Writers who happen to be physicians—or physicians who happen to be writers, depending—aren’t exactly the rarest of birds. Anton Chekhov, maybe one of the most well-regarded short story writers ever to pick up a pen, practiced medicine his whole life. The same guy who wrote “The Lady with the Dog” was also publishing studies about social medicine

Taking a slightly broader view, what about the contributions to medicine made by someone like Leonardo da Vinci? He was dissecting bodies and meticulously sketching anatomy five hundred years ago, providing not just visual representations of the human body but also detailed descriptions of its various functions. The Vitruvian Man, one of his most famous sketches, was created as part of these efforts. This analytic, scientific mind was—you probably don’t need to be reminded—also the one that produced the Mona Lisa and the Last Supper.

Bringing it back to the modern day, we’ve written on this very blog about the Penn Medicine orchestra, comprised of  more than 40 Penn physicians. There’s also Doctors Who Create, which is a creative community built by Penn Medicine student Vidya Viswanathan—as well as numerous examples of how music and medicine intertwine here that I wrote about late last year.

Creativity’s influence on those who practice medicine doesn’t stop there, though: There are plenty of individuals here whose creative minds work just as hard in the clinical setting. For instance, there’s Mandy Sauler, who carries the interesting title of Micropigmentation Specialist here at Penn Medicine, which is the fancy institutional way we say ‘tattoo artist.’ Sauler got her start about two decades ago in her mother’s tattoo shop, but today she uses her skills as an artist to help cancer patients who have undergone mastectomy or breast reconstruction. Her experience allows her to tattoo realistic areolas onto these women, giving them back something they’d lost.

We’ve also told the story of the Philadelphia Threshold Singers, who use their musical prowess to provide comfort to hospice patients.

In many ways, the link between the creative mind and the scientific mind appears to be stronger than ever. The world is more connected than ever before, and the creative minds that might otherwise stay relatively hidden are finding ways to connect with one another or express themselves to wider audiences—to exercise that creativity, and in doing so find new ways to integrate it with their careers.

The development of approaches like narrative medicine and the way it has been embraced here at Penn by physicians like Jason Karlawish, MD—an accomplished writer—and John H. Hansen-Flaschen, MD—an accomplished photographer—is, one might argue, indicative of momentum. Creativity, having long been embraced and exercised by scientific minds like Oppenheimer and Einstein, appears to be weaving its way into the very fabric of medical practice.

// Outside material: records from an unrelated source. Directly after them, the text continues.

-- ==== Sys2Proof/Machine/Moves.lean ====
section
/-! DEFINITION. Moves between pools (04_state_movement.md): opening and accepting (R115 to R127), the page stream (R128 to
R131), cutover and drain markers (R132 to R135), stalls and lost pages (R136, R137), collisions (R141), prefix attach
(R142, R143) and the 0x04xx commands (R146, R147). -/

namespace Sys2Proof.Machine

/-! ### Records -/

/-- Records that a Summit die keeps (R116). -/
def Core.moveCount (c : Core) (q : Nat) : Nat := (c.moves.vals.filter (fun m => m.summit == q)).length

/-- A Summit die with a free record (R116). -/
def Core.moveRoom (c : Core) (q : Nat) : Bool := c.moveCount q < 1024

/-- The record of an initiator node and move ID (R119). -/
def Core.findMove (c : Core) (initiator id : Nat) : Option (Nat × Move) :=
  c.moves.find? (fun e => e.2.initiator == initiator && e.2.id == id)

/-- A record put into the table. -/
def Core.addMove (m : Move) (c : Core) : Nat × Core :=
  (c.nextMove, { c with moves := c.moves.set c.nextMove m, nextMove := c.nextMove + 1 })

/-- A move ID of this node's choosing (R116): none that a record still bears, which it does for 1 s after its move ended, nor one whose move ended
within 1 s with its job. -/
def Core.newMoveId (t : Top) (c : Core) : Option (Nat × Core) :=
  let used := ((c.moves.vals.filter (fun m => m.initiator == t.nodeId)).map Move.id ++
    (c.usedIds.filter (fun e => t.now < e.2 + 1000000000)).map Prod.fst).dedup
  c.pickFree (sortBy (fun a b => a < b) used) 65536

/-- Epoch a is higher than epoch b (R118). -/
def epochHigher (a b : Nat) : Bool := seqAbove16 a b

/-- A collision's decision for this node (R141): the higher source epoch wins; else the lower node ID. -/
def localWins (mine theirs me them : Nat) : Bool :=
  if epochHigher mine theirs then true else if epochHigher theirs mine then false else me < them

/-- Source states of a move type (R115). -/
def MoveType.from_ (y : MoveType) : List CtxState :=
  match y with
  | .handoff => [.prompt, .generate]
  | .migrate => [.reserved, .prompt, .generate, .paused, .parked]
  | .park => [.generate, .paused, .parked]
  | .resume => [.paused, .parked]
  | .attach => [.paused, .parked, .generate]

/-- Types whose initiator is the source (R115). -/
def MoveType.push (y : MoveType) : Bool := y == .handoff || y == .migrate || y == .park

/-- The answer of MOVE_START (R127, R146). -/
def Core.moveAnswer (c : Core) (m : Move) : List Byte :=
  le 2 m.id ++ zeros 2 ++ le 4 (if m.source then m.peerHandle else c.handle m.ctx) ++ le 2 m.newEpoch ++ zeros 2

/-- MOVE_START completed with OK (R127). -/
def Core.moveStarted (r : Nat) (c : Core) : Core :=
  match c.moves.get? r with
  | none => c
  | some m => match m.mbox with
    | none => c
    | some b => (c.updMove r (fun m => { m with mbox := none })).stage b .ok 0 (c.moveAnswer m)

/-! ### Opening at the source -/

/-- The body of a STATE_PUSH OPEN after its head (R121). -/
def Core.openBody (c : Core) (m : Move) (ttl : Nat) : List Byte :=
  let x := c.ctx m.ctx
  le 8 m.tag ++ le 4 c.jobId ++ le 1 m.client ++ le 1 (x.prio + 16 * x.cls) ++ le 1 m.arrival.code ++ le 1 (shLayers c.shape) ++
  le 4 x.maxLen ++ le 4 (c.curLen x) ++ le 4 m.expected ++ le 4 x.posOff ++ le 4 ttl ++ le 2 m.oldEpoch ++ zeros 2 ++
  le 4 x.pages.length

/-- A push begins (R57, R115, R117, R138): the source context enters MOVING_OUT, its time to live is suspended, and the OPEN goes out. The time
that remains to a MIGRATE from PARKED (R144) is carried in whole seconds, rounded up; none left reads at the destination as its client's setting. R121
gives the field in seconds and no rounding (DESIGN CHOICE, log 168). -/
def Core.startPush (t : Top) (r : Nat) (c : Core) : Core :=
  match c.moves.get? r with
  | none => c
  | some m =>
    let i := m.ctx
    let x := c.ctx i
    let left := x.ttlAt.map (· - t.now)
    let arrival := match m.type with
      | .handoff => CtxState.generate
      | .migrate => x.state
      | .resume => .paused
      | _ => m.arrival
    let ttl := if arrival ≠ .parked then 0 else if m.type = .park then m.ttl else ceilDiv (left.getD 0) 1000000000
    let c := c.updCtx i (fun x => Ctx.noteConn m.conn
      { x with state := .movingOut, prior := x.state, cut := false, ttlAt := none, ttlLeft := left })
    let m := { m with
      arrival := arrival, handle := c.handle i, oldEpoch := x.epoch, newEpoch := (x.epoch + 1) % 65536, phase := .opening,
      client := if m.client = 0xFF then x.client else m.client, carried := x.pages.length, started := x.state,
      expected := if m.expected = 0 then c.curLen x else m.expected }
    let c := c.updMove r (fun _ => m)
    c.moveAsk t r m.conn 0x30 1 0 2 (c.openBody m ttl)

/-! ### Frames at the destination -/

/-- Pages per layer of a length (R125). -/
def pagesOf (len : Nat) : Nat := ceilDiv len 256

/-- The join test of R125: `n` frames above the reserve floor within the client's tier-1 ceiling, or, for arrival in
PARKED, their bytes in tier 2 within its tier-2 ceiling. -/
def Core.fitsMove (t : Top) (c : Core) (k n : Nat) (parked : Bool) : Bool :=
  if parked then
    let u := n * c.unitsIn (shFmt c.shape)
    u ≤ c.warmFree t && c.within t k 2 (4096 * u)
  else n = 0 || (c.floor + n ≤ c.freeFrames t && c.within t k 1 (n * c.frameF))

/-- Room in the warm space committed to a page that arrives in PARKED (R125). -/
def Core.commitWarm (t : Top) (i layer page : Nat) (c : Core) : Option Core :=
  let f := shFmt c.shape
  let n := c.unitsIn f
  match c.findWarm t n with
  | none => none
  | some (off, c) =>
    let o := c.tiers.nextPage
    let p : PageObj := { fmt := f, t2 := some (off, n), digest := pageDigest f (shH c.shape) (shD c.shape) [], owner := i }
    let c := c.onTiers (fun s => { s with
      pages := s.pages.set o p, nextPage := o + 1, warmWritten := (s.warmWritten ++ [(off, n)]).dedup })
    some (c.updCtx i (fun x => { x with pages := x.pages.set (x.pageKey layer page) { obj := o, base := 256 * page + x.posOff } }))

/-- A page of a context committed for data still to arrive. -/
def Core.commitFor (t : Top) (i : Nat) (parked : Bool) (l p : Nat) (c : Core) : Option Core :=
  if parked then c.commitWarm t i l p else c.commitPage t i l p false

/-- Frames committed for the first pages of every layer (R125); none where one of them finds no room. -/
def Core.commitAll (t : Top) (i n : Nat) (parked : Bool) (c : Core) : Option Core :=
  (List.range (shLayers c.shape)).foldl (fun (c : Option Core) l =>
    (List.range n).foldl (fun (c : Option Core) p => c.bind (fun c => c.commitFor t i parked l p)) c) (some c)

/-! ### Accepting an OPEN -/

/-- A refused OPEN (R125): answered, and the RESUME that waits for it ends. -/
def Core.refuseOpen (t : Top) (cid : Nat) (q : Msg) (mine : Option Nat) (st : Status) (d : Nat) (c : Core) : Core :=
  let c := c.refuseMsg t cid q st d
  match mine with
  | some r => c.endMove t r .aborted false st d
  | none => c

/-- The checks of an OPEN's fields (R121, R125): the client's detail is R125's; the others are the field's offset. -/
def Core.openBad (c : Core) (q : Msg) (client : Nat) : Option Nat :=
  let len := q.arg 32 4
  let cur := q.arg 36 4
  let exp := q.arg 40 4
  if !c.isClient client then some 0x000013
  else firstBad [(1, (MoveType.ofCode (q.arg 1 1)).isSome && q.arg 1 1 ≠ 5),
    (30, ((CtxState.ofCode (q.arg 30 1)).map (fun x =>
      x == .reserved || x == .prompt || x == .generate || x == .paused || x == .parked)).getD false),
    (31, q.arg 31 1 == shLayers c.shape), (32, 1 ≤ len && len ≤ shMax c.shape), (36, decide (cur ≤ exp)),
    (40, decide (exp ≤ len)), (44, decide (len + q.arg 44 4 ≤ 2097152))]

/-- The context that an accepted OPEN fills (R57, R117): a free one, or the loser's own of R141. -/
def Core.moveCtx (t : Top) (own : Option Nat) (q : Nat) (new : Ctx) (c : Core) : Chk (Nat × Core) :=
  match own with
  | none => c.takeCtx t q new
  | some i =>
    let x := c.ctx i
    .ok (i, c.updCtx i (fun _ => { new with
      gen := x.gen, base := if new.maxLen = x.maxLen then x.base else (c.findRegion new.maxLen).getD x.base, admitted := x.admitted,
      prioAct := new.prio, clsAct := new.cls, msgs := x.msgs, pins := x.pins, waits := x.waits }))

/-- Summit dies with a record to spare. -/
def Core.moveSummits (t : Top) (c : Core) : List Nat := t.summitsUp.filter c.moveRoom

Chekhov once wrote in a letter to a Russian publisher, “Medicine is my lawful wife, and literature is my mistress.” He understood then, just as so many understood before and have understood since, that the human mind’s boundless complexity allows for boundless fascination—and myriad ways to intertwine those fascinations. For some physicians, creativity is more than just an outlet: It’s integral to their practice, and how they approach the monumental task of helping others.